IBM reveals human brain programme

CC image courtesy of Patrick H~ on Flickr

Computer firm IBM has completed a programming architecture for cognitive computer chips, enabling a structure for the design of applications.

Developed two years ago, the chip was inspired by human neural architecture as part of the SyNAPSE project, which aims to manage tasks like a human brain.

Dharmenda S.Modha, project leader, said a new architecture with upgraded language has been developed as a new programming model for the utilisation of the chip, as revealed today (Thursday).

Containing processors as neurons, memory consisting out of 256 axons and 64,000 synapses representing communicative networks between neurons and axons, IBM aspires to build a cognitive computer scaled to 100 trillion synapses.

Constructed around corelets (object-orientated abstraction of each neurosynaptic core), the language consists of 256 outputs and 256 inputs to be utilized on real cognitive computers.

“Our architecture is like a bunch of LEGO blocks with different features. Each corelet has a different function, then you can compose them together,” Modha said.

Now open to application developments of pattern recognition and data sifting, the cognitive computer offers a reality traditional computers fail to accomplish.

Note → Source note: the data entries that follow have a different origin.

-- ==== Sys2Proof/Laws/KeepTierOps.lean ====
section
/-! SUPPORT. What the operations of Machine/TierOps.lean keep: for each, if the invariants hold before it with commands `p` waiting, they
hold after it with the same commands waiting. -/

set_option linter.unusedTactic false

namespace Sys2Proof.Machine

variable {p : List Instr}

theorem State.zeroNear_keeps : ∀ (a0 : State) a1 a2, State.Keeps p a0 → State.Keeps p (State.zeroNear a0 a1 a2) := by
  intro s a1 a2 h
  exact ⟨⟨Memory.wf_erase _ (fun k => decide (a1 ≤ k ∧ k < a1 + a2)) h.inv.near, h.inv.tile, h.inv.ninths, h.inv.log, h.inv.dbgLog, h.inv.txnTable⟩, h.pending⟩

theorem State.putObj_keeps : ∀ (a0 : State) a1 a2, State.Keeps p a0 → State.Keeps p (State.putObj a0 a1 a2) := by
  intro a0 a1 a2 h0
  unfold State.putObj
  exact (State.putNear_keeps _ _ _ h0)

theorem State.objAdd_keeps : ∀ (a0 : State) a1 a2 a3 a4, State.Keeps p a0 → State.Keeps p (State.objAdd a0 a1 a2 a3
      a4) := by
  intro a0 a1 a2 a3 a4 h0
  unfold State.objAdd
  exact (State.putObj_keeps _ _ _ h0)

theorem State.bumpWgen_keeps : ∀ (a0 : State) a1, State.Keeps p a0 → State.Keeps p (State.bumpWgen a0 a1) := by
  intro a0 a1 h0
  unfold State.bumpWgen
  exact (State.objAdd_keeps _ _ _ _ _ h0)

theorem State.acctAdd_keeps : ∀ (a0 : State) a1 a2 a3, State.Keeps p a0 → State.Keeps p (State.acctAdd a0 a1 a2 a3)
      := by
  intro a0 a1 a2 a3 h0
  unfold State.acctAdd
  exact (keeps_ite (State.setReg_keeps _ _ _ (State.setReg_keeps _ _ _ h0)) (State.setReg_keeps _ _ _ h0))

theorem State.hwmClear_keeps : ∀ (a0 : State), State.Keeps p a0 → State.Keeps p (State.hwmClear a0) := by
  intro a0 h0
  unfold State.hwmClear
  exact (keeps_foldl (fun x2 x3 h1 => (State.setReg_keeps _ _ _ (State.setReg_keeps _ _ _ h1))) h0)

theorem State.putPte_keeps : ∀ (a0 : State) a1 a2, State.Keeps p a0 → State.Keeps p (State.putPte a0 a1 a2) := by
  intro a0 a1 a2 h0
  unfold State.putPte
  exact (State.putNear_keeps _ _ _ h0)

theorem State.putLeafAt_keeps : ∀ (a0 : State) a1 a2 a3, State.Keeps p a0 → State.Keeps p (State.putLeafAt a0 a1 a2
      a3) := by
  intro a0 a1 a2 a3 h0
  unfold State.putLeafAt
  exact (keeps_foldl (fun x2 x3 h1 => (State.putPte_keeps _ _ _ h1)) h0)

theorem State.putLeaf_keeps : ∀ (a0 : State) a1 a2, State.Keeps p a0 → State.Keeps p (State.putLeaf a0 a1 a2) := by
  intro a0 a1 a2 h0
  unfold State.putLeaf
  exact (by split; (exact (State.putLeafAt_keeps _ _ _ _ h0)); (exact h0))

theorem State.touchPage_keeps : ∀ (a0 : State) a1, State.Keeps p a0 → State.Keeps p (State.touchPage a0 a1) := by
  intro a0 a1 h0
  unfold State.touchPage
  exact (by split; (exact (State.putLeaf_keeps _ _ _ h0)); (exact h0))

theorem State.newNode_keeps : ∀ (a0 : State), State.Keeps p a0 → ∀ r, State.newNode a0 = some r → State.Keeps p r.1 := by
  intro s h r hr
  unfold State.newNode at hr
  dsimp only at hr
  split at hr
  · cases hr; exact keeps_mk h rfl rfl rfl rfl
  · cases hr

theorem State.tableFor_keeps : ∀ (a0 : State) a1 a2 a3 a4 a5, State.Keeps p a0 →
    ∀ r, State.tableFor a0 a1 a2 a3 a4 a5 = some r → State.Keeps p r.1 := by
  intro s o target fuel
  induction fuel generalizing s with
  | zero => intro level base h r hr; rw [State.tableFor] at hr; cases hr; exact h
  | succ fuel ih =>
    intro level base h r hr
    rw [State.tableFor] at hr
    dsimp only at hr
    split at hr
    · cases hr; exact h
    · split at hr
      · exact ih _ _ _ h _ hr
      · split at hr
        · cases hr
        · next e => exact ih _ _ _ (State.putPte_keeps _ _ _ (State.newNode_keeps _ h _ e)) _ hr

theorem State.enterLeaf_keeps : ∀ (a0 : State) a1 a2, State.Keeps p a0 →
    ∀ r, State.enterLeaf a0 a1 a2 = some r → State.Keeps p r := by
  intro s o x h r hr
  unfold State.enterLeaf at hr
  dsimp only at hr
  split at hr
  · cases hr
  · next e => cases hr; exact State.putLeafAt_keeps _ _ _ _ (State.tableFor_keeps _ _ _ _ _ _ h _ e)

theorem State.putFar_keeps : ∀ (a0 : State) a1 a2 a3, State.Keeps p a0 → State.Keeps p (State.putFar a0 a1 a2 a3) :=
      by
  intro a0 a1 a2 a3 h0
  unfold State.putFar
  exact (keeps_mk h0 rfl rfl rfl rfl)

theorem State.setFarPool_keeps : ∀ (a0 : State) a1 a2, State.Keeps p a0 → State.Keeps p (State.setFarPool a0 a1 a2)
      := by
  intro a0 a1 a2 h0
  unfold State.setFarPool
  exact (keeps_mk h0 rfl rfl rfl rfl)

theorem State.reachLoss_keeps : ∀ (a0 : State) a1 a2, State.Keeps p a0 → State.Keeps p (State.reachLoss a0 a1 a2) :=
      by
  intro a0 a1 a2 h0
  unfold State.reachLoss
  exact (keeps_ite (keeps_mk (keeps_ite (State.setFlag_keeps _ _ _ (State.setFarPool_keeps _ _ _ h0)) h0) rfl rfl rfl
      rfl) (keeps_ite (State.setFlag_keeps _ _ _ (State.setFarPool_keeps _ _ _ h0)) h0))

theorem State.reachRestore_keeps : ∀ (a0 : State) a1, State.Keeps p a0 → State.Keeps p (State.reachRestore a0 a1) :=
      by
  intro a0 a1 h0
  unfold State.reachRestore
  exact (keeps_ite h0 (State.setFarPool_keeps _ _ _ h0))

theorem State.poolRoutes_keeps : ∀ (a0 : State), State.Keeps p a0 → State.Keeps p (State.poolRoutes a0) := by
  intro a0 h0
  unfold State.poolRoutes
  exact (keeps_foldl (fun x2 x3 h1 => (keeps_ite h1 (keeps_ite (State.reachLoss_keeps _ _ _ h1) (keeps_ite
      (State.reachRestore_keeps _ _ h1) h1)))) h0)

theorem State.takeFrame_keeps : ∀ (a0 : State) a1 a2 a3 a4, State.Keeps p a0 →
    ∀ r, State.takeFrame a0 a1 a2 a3 a4 = some r → State.Keeps p r.1 := by
  intro s pool log2 obj page h r hr
  unfold State.takeFrame at hr
  split at hr
  · cases hr
  · cases hr; exact keeps_mk h rfl rfl rfl rfl

theorem State.dropFrame_keeps : ∀ (a0 : State) a1, State.Keeps p a0 → State.Keeps p (State.dropFrame a0 a1) := by
  intro a0 a1 h0
  unfold State.dropFrame
  exact (keeps_mk h0 rfl rfl rfl rfl)

theorem State.exhausted_keeps : ∀ (a0 : State), State.Keeps p a0 → State.Keeps p (State.exhausted a0) := by
  intro a0 h0
  unfold State.exhausted
  exact (State.bumpSeen_keeps _ _ _ _ h0)

theorem State.readFrame_keeps : ∀ (a0 : State) a1, State.Keeps p a0 → State.Keeps p (State.readFrame a0 a1).1 := by
  intro a0 a1 h0
  unfold State.readFrame
  exact (by split; (exact (State.readNear_keeps _ _ _ h0)); (exact (keeps_ite_fst h0 h0)))

theorem State.writeFrame_keeps : ∀ (a0 : State) a1 a2, State.Keeps p a0 → State.Keeps p (State.writeFrame a0 a1 a2) := by
  intro a0 a1 a2 h0
  unfold State.writeFrame
  exact (by split; (exact (State.writeNear_keeps _ _ _ h0)); (exact (State.putFar_keeps _ _ _ _ h0)))

theorem State.xlatDrop_keeps : ∀ (a0 : State) a1, State.Keeps p a0 → State.Keeps p (State.xlatDrop a0 a1) := by
  intro a0 a1 h0
  unfold State.xlatDrop
  exact (keeps_mk h0 rfl rfl rfl rfl)

theorem State.finishMove_keeps : ∀ (a0 : State) a1 a2 a3, State.Keeps p a0 → State.Keeps p (State.finishMove a0 a1 a2 a3).1 := by
  intro a0 a1 a2 a3 h0
  unfold State.finishMove
  exact (by (try dsimp only); split; (exact (keeps_fst (State.dropFrame_keeps _ _ h0))); (exact (by (try dsimp only); split; (exact (keeps_fst (State.objAdd_keeps _ _ _ _ _ (State.objAdd_keeps _ _ _ _ _ (State.objAdd_keeps _ _ _ _ _ (State.acctAdd_keeps _ _ _ _ (State.acctAdd_keeps _ _ _ _ (State.bump_keeps _ _ _ (State.dropFrame_keeps _ _ (State.putLeaf_keeps _ _ _ (State.xlatDrop_keeps _ _ (State.writeFrame_keeps _ _ _ (State.readFrame_keeps _ _ h0))))))))))))); (exact (keeps_fst (State.dropFrame_keeps _ _ (State.putLeaf_keeps _ _ _ (State.xlatDrop_keeps _ _ (State.readFrame_keeps _ _ h0)))))))))

theorem State.evictPage_keeps : ∀ (a0 : State) a1, State.Keeps p a0 → State.Keeps p (State.evictPage a0 a1).1 := by
  intro a0 a1 h0
  unfold State.evictPage
  exact (by split; (exact h0); (next y5 => exact (keeps_ite_fst (keeps_fst (State.bump_keeps _ _ _ (State.finishMove_keeps _ _ _ _ ((State.takeFrame_keeps _ _ _ _ _ h0) _ y5)))) (keeps_fst (State.finishMove_keeps _ _ _ _ ((State.takeFrame_keeps _ _ _ _ _ h0) _ y5))))))

theorem State.tryFrame_keeps : ∀ (a0 : State) a1 a2 a3 a4, State.Keeps p a0 → State.Keeps p (State.tryFrame a0 a1 a2 a3 a4).1 := by
  intro s pool log2 obj page h
  unfold State.tryFrame
  exact keeps_elim_fst h fun r e => State.takeFrame_keeps _ _ _ _ _ h _ e

theorem State.evictAll_keeps : ∀ (a0 : State) a1 a2, State.Keeps p a0 → State.Keeps p (State.evictAll a0 a1 a2) := by
  intro a0 a1 a2 h0
  unfold State.evictAll
  exact (keeps_foldl (fun x2 x3 h1 => (State.evictPage_keeps _ _ h1)) h0)

theorem State.nearFrame_keeps : ∀ (a0 : State) a1 a2 a3, State.Keeps p a0 → State.Keeps p (State.nearFrame a0 a1 a2 a3).1 := by
  intro s log2 obj page h
  unfold State.nearFrame
  exact keeps_ite_fst (State.tryFrame_keeps _ _ _ _ _ h) (keeps_elim_eq h fun a _ _ e =>
    keeps_eq_fst (State.tryFrame_keeps _ _ _ _ _ (State.evictAll_keeps _ _ _ h)) e)

theorem State.allocFrame_keeps : ∀ (a0 : State) a1 a2 a3 a4, State.Keeps p a0 → State.Keeps p (State.allocFrame a0 a1 a2 a3 a4).1 := by
  intro a0 a1 a2 a3 a4 h0
  unfold State.allocFrame
  exact (by split; (exact (State.nearFrame_keeps _ _ _ _ h0)); (exact (State.tryFrame_keeps _ _ _ _ _ h0)))

theorem State.countFar_keeps : ∀ (a0 : State) a1 a2 a3, State.Keeps p a0 → State.Keeps p (State.countFar a0 a1 a2 a3) := by
  intro a0 a1 a2 a3 h0
  unfold State.countFar
  exact (keeps_ite h0 (keeps_ite (State.bump_keeps _ _ _ h0) (by (try dsimp only); split; (exact (State.objAdd_keeps _ _ _ _ _ (State.bump_keeps _ _ _ h0))); (exact (State.bump_keeps _ _ _ h0)))))

theorem State.countFarAll_keeps : ∀ (a0 : State) a1 a2 a3, State.Keeps p a0 → State.Keeps p (State.countFarAll a0 a1
      a2 a3) := by
  intro a0 a1 a2 a3 h0
  unfold State.countFarAll
  exact (keeps_foldl (fun x2 x3 h1 => (State.countFar_keeps _ _ _ _ h1)) h0)

theorem State.translate_keeps : ∀ (a0 : State) a1 a2, State.Keeps p a0 → State.Keeps p (State.translate a0 a1 a2) := by
  intro a0 a1 a2 h0
  unfold State.translate
  exact (by split; (exact (State.bump_keeps _ _ _ h0)); (exact (keeps_ite h0 (keeps_mk (State.bump_keeps _ _ _ (State.freeWord_keeps _ h0)) rfl rfl rfl rfl))))

theorem State.translateAll_keeps : ∀ (a0 : State) a1 a2, State.Keeps p a0 → State.Keeps p (State.translateAll a0 a1
      a2) := by
  intro a0 a1 a2 h0
  unfold State.translateAll
  exact (keeps_foldl (fun x2 x3 h1 => (State.translate_keeps _ _ _ h1)) h0)

theorem State.someTranslate_keeps : ∀ (a0 : State) a1, State.Keeps p a0 → State.Keeps p (State.someTranslate a0 a1)
      := by
  intro a0 a1 h0
  unfold State.someTranslate
  exact (keeps_ite h0 (State.translateAll_keeps _ _ _ (State.freeWord_keeps _ h0)))

theorem State.tierRead_keeps : ∀ (a0 : State) a1 a2, State.Keeps p a0 → State.Keeps p (State.tierRead a0 a1 a2).1 := by
  intro a0 a1 a2 h0
  unfold State.tierRead
  exact (keeps_foldl_fst (fun x1 x2 h3 => (by (try dsimp only); split; (exact (keeps_fst (State.readNear_keeps _ _ _ (State.touchPage_keeps _ _ h3)))); (exact (keeps_fst (State.touchPage_keeps _ _ h3))); (exact (keeps_fst (State.touchPage_keeps _ _ h3))))) h0)

theorem State.tierWrite_keeps : ∀ (a0 : State) a1 a2, State.Keeps p a0 → State.Keeps p (State.tierWrite a0 a1 a2).1 := by
  intro a0 a1 a2 h0
  unfold State.tierWrite
  exact (keeps_foldl_fst (fun x1 x2 h3 => (by (try dsimp only); split; (exact (keeps_fst (State.writeNear_keeps _ _ _ (State.touchPage_keeps _ _ h3)))); (exact (keeps_fst (State.putFar_keeps _ _ _ _ (State.touchPage_keeps _ _ h3)))); (exact (keeps_fst (State.touchPage_keeps _ _ h3))))) h0)

theorem State.havocTiered_keeps : ∀ (a0 : State) a1 a2, State.Keeps p a0 → State.Keeps p (State.havocTiered a0 a1 a2) := by
  intro a0 a1 a2 h0
  unfold State.havocTiered
  exact (keeps_foldl (fun x2 x3 h1 => (by split; (exact (State.havocNear_keeps _ _ _ h1)); (exact (State.putFar_keeps _ _ _ _ (State.freeBytes_keeps _ _ h1))); (exact h1))) h0)

theorem State.tierFault_keeps : ∀ (a0 : State) a1 a2 a3, State.Keeps p a0 → State.Keeps p (State.tierFault a0 a1 a2
      a3) := by
  intro a0 a1 a2 a3 h0
  unfold State.tierFault
  exact (State.faultRec_keeps _ _ _ _ h0)

end Sys2Proof.Machine
end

According to Modha, modern computers have strengths in analytics and number crunching which can be associated with left brain abilities, while the SyNAPSE computer has skills associated with the human’s right side of the brain.

Although not a replacement for the brain or the modern computer, the architecture is inspired by human physiology to function in a way PCs struggle to.

“We can’t build a brain, but the world is being populated every day with data. What we want to do is to make sense of that data and extract value from it, while staying true to what can be build on silicon,” he said.

He continued: “We believe that we’ve found the best architecture to do that in terms of power, speed and volume to get as close as we can to the brain while remaining feasible.”

Wearable gear-based apps for enhancing vision and chip-operated search and rescue robots for finding injured people are some of the possibilities the new development can enable, though the possibilities are said to be endless.

HumanIPO reported earlier this year on the ambition of a South African scientist to build a replica of the human brain.